# Identification restrictions in Structural VECMs

I am studying Structural VECM models using Lutkepohl's book. VECM process has the following Beveridge-Nelson MA representation:

$$y_t = \Xi\sum_{i=1}^{t}u_i + \sum_{j=0}^{\infty}\Xi_j^*u_{t-j} + y_0^*,$$

where the $$\Xi_j^*$$ are absolutely summable and $$y_0^*$$ are some initial values. Hence, long-run effects of shocks ($$u_t$$) are captured by the term $$\Xi\sum_{i=1}^{t}u_i$$ . Importantly, $$\Xi$$ is $$K\times K$$ matrix with $$rank(\Xi) = K-r$$. We are interested in finding such $$K\times K$$ matrix $$B$$ that $$u_t = B\varepsilon_t,$$ $$\Sigma_u = BB'$$ and now (plugging for $$u_t$$ into the model) long term effects are represented by matrix $$\Xi B$$ which also has rank $$K-r$$.

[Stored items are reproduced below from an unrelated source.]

set_option maxHeartbeats 4000000 in
/-- Whether an instruction is marked region-closing for flashback (19 R336). -/
def closesRegion : Instr → Bool
  | .sadd _ _ _ _ => false
  | .ssub _ _ _ _ => false
  | .smullo _ _ _ _ => false
  | .smulhiS _ _ _ _ => false
  | .smulhiU _ _ _ _ => false
  | .smad _ _ _ _ => false
  | .sminS _ _ _ _ => false
  | .sminU _ _ _ _ => false
  | .smaxS _ _ _ _ => false
  | .smaxU _ _ _ _ => false
  | .saddsS _ _ _ _ => false
  | .saddsU _ _ _ _ => false
  | .saddc _ _ _ _ => false
  | .ssubb _ _ _ _ => false
  | .sabs _ _ _ => false
  | .sneg _ _ _ => false
  | .sand _ _ _ _ => false
  | .sor _ _ _ _ => false
  | .sxor _ _ _ _ => false
  | .sandn _ _ _ _ => false
  | .snot _ _ _ => false
  | .sshl _ _ _ _ => false
  | .sshr _ _ _ _ => false
  | .ssar _ _ _ _ => false
  | .srot _ _ _ _ => false
  | .sclz _ _ _ => false
  | .spop _ _ _ => false
  | .sbrev _ _ _ => false
  | .sbfeU _ _ _ _ => false
  | .sbfeS _ _ _ _ => false
  | .sbfi _ _ _ _ => false
  | .sunpack _ _ _ => false
  | .scmp _ _ _ _ _ => false
  | .smov _ _ _ => false
  | .sext8S _ _ _ => false
  | .sext8U _ _ _ => false
  | .sext16S _ _ _ => false
  | .sext16U _ _ _ => false
  | .slea _ _ _ => false
  | .ssel _ _ _ _ => false
  | .spack _ _ _ _ => false
  | .saddImm _ _ _ => false
  | .sandImm _ _ _ => false
  | .sorImm _ _ _ => false
  | .sxorImm _ _ _ => false
  | .sshlImm _ _ _ => false
  | .sshrImm _ _ _ => false
  | .ssarImm _ _ _ => false
  | .smovi _ _ => false
  | .sdivS _ _ _ _ => false
  | .sdivU _ _ _ _ => false
  | .sremS _ _ _ _ => false
  | .sremU _ _ _ _ => false
  | .vadd _ _ _ _ => false
  | .vsub _ _ _ _ => false
  | .vmullo _ _ _ _ => false
  | .vmulhiS _ _ _ _ => false
  | .vmulhiU _ _ _ _ => false
  | .vmad _ _ _ _ => false
  | .vminS _ _ _ _ => false
  | .vminU _ _ _ _ => false
  | .vmaxS _ _ _ _ => false
  | .vmaxU _ _ _ _ => false
  | .vaddsS _ _ _ _ => false
  | .vaddsU _ _ _ _ => false
  | .vabs _ _ _ => false
  | .vneg _ _ _ => false
  | .vsel _ _ _ _ => false
  | .vmov _ _ _ => false
  | .vand _ _ _ _ => false
  | .vor _ _ _ _ => false
  | .vxor _ _ _ _ => false
  | .vandn _ _ _ _ => false
  | .vnot _ _ _ => false
  | .vshl _ _ _ _ => false
  | .vshr _ _ _ _ => false
  | .vsar _ _ _ _ => false
  | .vrot _ _ _ _ => false
  | .vclz _ _ _ => false
  | .vpop _ _ _ => false
  | .vbrev _ _ _ => false
  | .vbfeU _ _ _ _ => false
  | .vbfeS _ _ _ _ => false
  | .vbfi _ _ _ _ => false
  | .vlea _ _ _ _ => false
  | .vcmp _ _ _ _ _ => false
  | .vext8S _ _ _ => false
  | .vext8U _ _ _ => false
  | .vext16S _ _ _ => false
  | .vext16U _ _ _ => false
  | .vpack _ _ _ _ => false
  | .vunpack _ _ _ => false
  | .vaddImm _ _ _ => false
  | .vandImm _ _ _ => false
  | .vorImm _ _ _ => false
  | .vxorImm _ _ _ => false
  | .vshlImm _ _ _ => false
  | .vshrImm _ _ _ => false
  | .vsarImm _ _ _ => false
  | .vmovi _ _ => false
  | .vdivS _ _ _ _ => false
  | .vdivU _ _ _ _ => false
  | .vremS _ _ _ _ => false
  | .vremU _ _ _ _ => false
  | .vfadd _ _ _ _ => false
  | .vfsub _ _ _ _ => false
  | .vfmul _ _ _ _ => false
  | .vfma _ _ _ _ => false
  | .vfms _ _ _ _ => false
  | .vfnma _ _ _ _ => false
  | .vfminNum _ _ _ _ => false
  | .vfminProp _ _ _ _ => false
  | .vfmaxNum _ _ _ _ => false
  | .vfmaxProp _ _ _ _ => false
  | .vfabs _ _ _ => false
  | .vfneg _ _ _ => false
  | .vfscale _ _ _ _ => false
  | .vfround _ _ _ => false
  | .vfclass _ _ _ => false
  | .vfcmp _ _ _ _ _ => false
  | .vcvt _ _ _ _ => false
  | .vpkE4m3 _ _ _ _ => false
  | .vpkE5m2 _ _ _ _ => false
  | .vpkIo4 _ _ _ _ => false
  | .vunpkE4m3 _ _ _ _ => false
  | .vunpkE5m2 _ _ _ _ => false
  | .vunpkIo4 _ _ _ _ => false
  | .vhaddF16 _ _ _ _ => false
  | .vhaddBf16 _ _ _ _ => false
  | .vhmulF16 _ _ _ _ => false
  | .vhmulBf16 _ _ _ _ => false
  | .vhfmaF16 _ _ _ _ => false
  | .vhfmaBf16 _ _ _ _ => false
  | .vfrcp _ _ _ => false
  | .vfrsq _ _ _ => false
  | .vfsqrt _ _ _ => false
  | .vfexp2 _ _ _ => false
  | .vflog2 _ _ _ => false
  | .vfsin _ _ _ => false
  | .vfcos _ _ _ => false
  | .vfdot2Bf16 _ _ _ _ => false
  | .vfdot4Fp8 _ _ _ _ => false
  | .vshuf _ _ _ _ => false
  | .vlrot _ _ _ _ => false
  | .vscan _ _ _ _ => false
  | .vscanExcl _ _ _ _ => false
  | .vred _ _ _ _ => false
  | .vbcast _ _ _ _ => false
  | .kand _ _ _ => false
  | .kor _ _ _ => false
  | .kxor _ _ _ => false
  | .knot _ _ => false
  | .kmov _ _ => false
  | .kpop _ _ => false
  | .kfirst _ _ => false
  | .vballot _ _ => false
  | .vrngRd _ => false
  | .vrngSeed _ _ _ => false
  | .vrngStep _ => false
  | .brZ _ _ => false
  | .brNz _ _ => false
  | .brLt _ _ => false
  | .brGe _ _ => false
  | .call _ _ => false
  | .jmp _ => false
  | .brkAny _ _ => false
  | .brkNone _ _ => false
  | .brd _ _ => false
  | .mark _ => false
  | .ret _ => false
  | .jmpReg _ => false
  | .callReg _ _ => false
  | .sld _ _ _ _ _ => false
  | .sst _ _ _ _ _ => false
  | .vld _ _ _ _ _ => false
  | .vst _ _ _ _ _ => false
  | .vldg _ _ _ _ _ => false
  | .vsts _ _ _ _ _ => false
  | .spld _ _ _ _ _ => false
  | .spst _ _ _ _ => false
  | .cld _ _ _ _ _ => false
  | .atomScalar _ _ _ _ _ => true
  | .atomVector _ _ _ _ _ => true
  | .red _ _ _ => true
  | .redClose _ _ => true
  | .fenceRel _ => false
  | .fenceAr _ => false
  | .cp _ _ _ _ _ => true
  | .cpFill _ _ _ => true
  | .cpT _ _ _ => true
  | .stMc _ _ _ => false
  | .pf _ _ _ => false
  | .zclaim _ _ => false
  | .zrel _ => true
  | .zzero _ => true
  | .oclaim _ _ => false
  | .orel _ => true
  | .oload _ _ _ => true
  | .mmul _ _ _ => true
  | .mloop _ _ _ _ => true
  | .mdrain _ _ _ _ => true
  | .mfence _ => true
  | .mwait _ => false
  | .mstat _ => false
  | .tinv _ _ _ _ => true
  | .tprobe _ _ _ => false
  | .rteAnn _ _ _ => true
  | .rteWd _ _ _ => true
  | .rteRole _ _ _ => true
  | .rteQ _ _ _ => false
  | .rteSync _ _ => true
  | .cobjDecl _ _ _ => true
  | .cobjDrop _ _ => true
  | .cobjSync _ _ => true
  | .cobjSyncShared _ _ => true
  | .cobjReclaim _ _ => true
  | .tdtSet _ _ _ => false
  | .tdtGet _ _ _ => false
  | .tdtDrop _ => false
  | .treeSet _ _ _ => true
  | .launch _ _ => true
  | .wlPush _ _ _ => true
  | .wlPop _ _ _ _ => true
  | .wlDone _ => true
  | .tierRec _ _ _ => false
  | .tierHintUp _ _ _ => false
  | .tierHintDown _ _ _ => false
  | .tierQ _ _ => false
  | .waitc _ _ _ => false
  | .waitF _ => false
  | .bar _ _ => true
  | .pcrd _ _ => false
  | .trap _ => true
  | .rcp _ => false
  | .sysrd _ _ => false
  | .syswr _ _ => true
  | .halt _ _ => true
  | .hintLit _ => false
  | .hintLith _ => false
  | .hintDly _ => false
  | .hintFlg _ => false
  | .hintRnd _ _ _ => false
  | .hintScp _ _ => false
  | .hintNop _ _ => false
  | .nop => false
  | .join => false
  | .exit => false
  | .mresume => true
  | .mresumeAbandon => true
  | .tret => false
  | .yield => false
  | .fenceAcq0 => false
  | .fenceAcq1 => false
  | .fenceAcq2 => false
  | .fenceAcq3 => false
  | .fenceAcq4 => false
  | .fenceAcq5 => false
  | .fenceAcq6 => false
  | .fenceAcq7 => false
  | .fenceAcq8 => false
  | .fenceAcq9 => false
  | .fenceAcq10 => false
  | .fenceAcq11 => false
  | .fenceAcq12 => false
  | .fenceAcq13 => false
  | .fenceAcq14 => false
  | .fenceAcq15 => false
  | .hintMsk0 => false
  | .hintMsk1 => false
  | .hintMsk2 => false
  | .hintMsk3 => false
  | .hintMsk4 => false
  | .hintMsk5 => false
  | .hintMsk6 => false
  | .hintMsk7 => false
  | .hintMsk8 => false
  | .hintMsk9 => false
  | .hintMsk10 => false
  | .hintMsk11 => false
  | .hintMsk12 => false
  | .hintMsk13 => false
  | .hintMsk14 => false
  | .hintMsk15 => false
  | .hintRet0 => false
  | .hintRet1 => false
  | .hintRet2 => false
  | .hintRet3 => false
  | .groupTurn => false
  | .multiTurnComplete _ _ => false
  | .blockClearComplete _ => false
  | .groupRelease _ => false
  | .stallTimeout _ _ => false
  | .hurdlePass _ => false
  | .groupPlacement _ _ => false
  | .gangAgeExpire _ => false
  | .recordDone _ => false
  | .completionStore _ => false
  | .translationWalk _ _ _ _ => false
  | .tinvComplete _ => false
  | .storeBufferDrain _ => false
  | .writeApply _ => false
  | .writeReadable _ => false
  | .applyNotice _ => false
  | .echoReceive _ => false
  | .fillWrite _ => false
  | .echoAckReceive _ => false
  | .echoDeadline _ => false
  | .leaseRenewal _ => false
  | .renewalReceive _ => false
  | .leaseEnd _ _ => false
  | .readRequest _ => false
  | .refusalReroute _ => false
  | .loadComplete _ => false
  | .storeResponse _ => false
  | .invalidate _ => false
  | .relayReceive _ _ => false
  | .relayRefusal _ _ _ => false
  | .routerAnswer _ _ => false
  | .rteSyncDone _ _ => false
  | .holderAbsent _ _ => false
  | .cobjDirectoryRequest _ _ => false
  | .partialFold _ _ _ => false
  | .mergeChildArrive _ _ => false
  | .mergeNodeTimeout _ _ _ => false
  | .snoopRetry _ => false
  | .snoopTimeout _ => false
  | .multicastForward _ _ => false
  | .auditIntervalEnd _ _ => false
  | .copyStart _ => false
  | .copyComplete _ => false
  | .copyFault _ => false
  | .matrixCommandComplete _ => false
  | .matrixCommandFault _ => false
  | .ringKick _ => false
  | .ringReadSlot _ => false
  | .ringRetry _ => false
  | .contextSwitchOut _ => false
  | .tierMoveStart => false
  | .tierAnnounceAnswer _ _ => false
  | .tierFillDone _ => false
  | .tierHandoverAnswer _ _ => false
  | .tierMoveEnd _ => false
  | .tierFaultOffer _ => false
  | .announcementRequest _ _ _ _ => false
  | .announcementTimeout _ => false
  | .faultRecordOffer _ => false
  | .longParkSwitchout _ _ => false
  | .sliceEnd _ => false
  | .graceEnd _ => false
  | .deadlineExpire _ => false
  | .resetComplete _ => false
  | .contextResident _ => false
  | .flitReceive _ _ _ => false
  | .laneSpare _ _ => false
  | .linkFail _ _ => false
  | .linkUp _ _ _ => false
  | .sessionRekey _ _ => false
  | .hostSnoop _ _ => false
  | .hostMemRequest _ => false
  | .powerOn _ _ => false
  | .attest _ => false
  | .worldCreate _ => false
  | .worldGrant _ => false
  | .worldRevoke _ => false
  | .worldDestroy _ => false
  | .partSet _ => false
  | .ctxCreate _ => false
  | .ctxDestroy _ => false
  | .ctxPreempt _ => false
  | .ringSet _ => false
  | .ringKey _ => false
  | .powerCompare _ _ _ _ => false
  | .trayRemoveRequest => false
  | .trayCancel => false
  | .trayQuiesce => false
  | .trayPowerOff => false
  | .trayInsert => false
  | .wearUpdate _ _ _ _ => false
  | .partDescWrite _ _ => false
  | .tqWrite _ _ => false
  | .rteCostWrite _ => false
  | .cobjQWrite _ _ => false
  | .wlCfgWrite _ _ _ => false
  | .wlReset _ _ => false
  | .ringBaseWrite _ _ => false
  | .ringCtlWrite _ _ => false
  | .ringEnable _ _ => false
  | .ringDisable _ => false
  | .tierCfgWrite _ => false
  | .fqDone _ _ _ _ => false
  | .erqLostClear => false
  | .wdogWrite _ _ => false
  | .pcclr _ _ => false
  | .pwrCapWrite _ => false
  | .sysregWrite _ _ => false
  | .illegalOpcode _ => false
  | .softError _ _ => false
  | .dramLineAltered _ _ _ _ => false
  | .snoopReceive _ => false
  | .snoopAnswer _ => false
  | .itemClearComplete _ _ _ => false
  | .tierFillRead _ => false
  | .mailboxBadCmd _ => false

Long story short, one has to impose $$K(K-1)/2$$ restrictions on $$B$$ in order to be able to estimate it. Suppose we know $$r$$. Then, at most $$r$$ columns in $$\Xi B$$ can be zero ($$r$$ transitory shocks) which we consider as additional source for restrictions. But the author says that since $$\Xi B$$ has rank $$K-r$$, then each column of zeros stands for $$K-r$$ independent restrictions only. Thus, $$r$$ transitory shock represent $$r(K-r)$$ restrictions.

I do not understand his point. Why zero column gives only $$K-r$$ independent restrictions and not $$K$$ (since we impose $$K$$ zeros)?

• I added the (obvious) vecm tag as there was one vacant slot. – Richard Hardy Jun 2 '17 at 13:41

I think I found an answer, so I post it here, may be it could help others. So, we have that $rank(\Xi B) = K-r$. For simplicity I will stick to the case with $K=3$ and $r=1$. Hence, $rank(\Xi B) = 1$. We need $K(K-1)/2 = 3$ independent restrictions in order to be able to identify matrix $B$. We know that at most one column of $\Xi B$ is a zero column, which corresponds to the transitory shock that has no long-run effect on the variables of the system. Hence, we could restrict one column if $\Xi B$ to zeros. The issue is that one should be cautions when counting how many restrictions it gives (not $3$). Suppose we've put two zeros in the last column. We have $$\Xi B = \begin{bmatrix} * &* &0 \\ * &* &0 \\ * &* &\cdot \end{bmatrix}$$ where $*$ denotes unrestricted element and $\cdot$ denotes element of our interest. Since we know that the rank of the above matrix is $2$, then one row can always be represented as a linear combination of other rows. Thus, row 3 is a linear combination of row 1 and row 2. Any linear combination will result in the $(3,3)$ element ot be zero. Hence two zeros imply the third zero and we have $2$ (not $3$) independent restrictions.
Another way to think of it is by using the definition of cointegration. Suppose we are still in the case where $r=1$ which means that there is one independent cointegrating relationship. Without loss of generality assume that $y_{1t}$ and $y_{3t}$ are cointegrated. That is $$y_{1t} - \gamma y_{3t} \sim I(0),$$ where $\gamma$ is some constant and we are again in the case of having $$\Xi B = \begin{bmatrix} * &* &0 \\ * &* &0 \\ * &* &\cdot \end{bmatrix}$$
Zero in position $(1,3)$ implies that $y_{1t}$ is not affected in the long-run by shock in $\varepsilon_{3t}$. But since $y_{1t}$ and $y_{3t}$ are cointegrated, $y_{3t}$ also can not be affected by shock in $\varepsilon_{3t}$. Otherwise cointegrating relationship would break down (i.e. $y_{3t}$ would be driven by a stochastic trend in a long run while $y_{1t}$ not).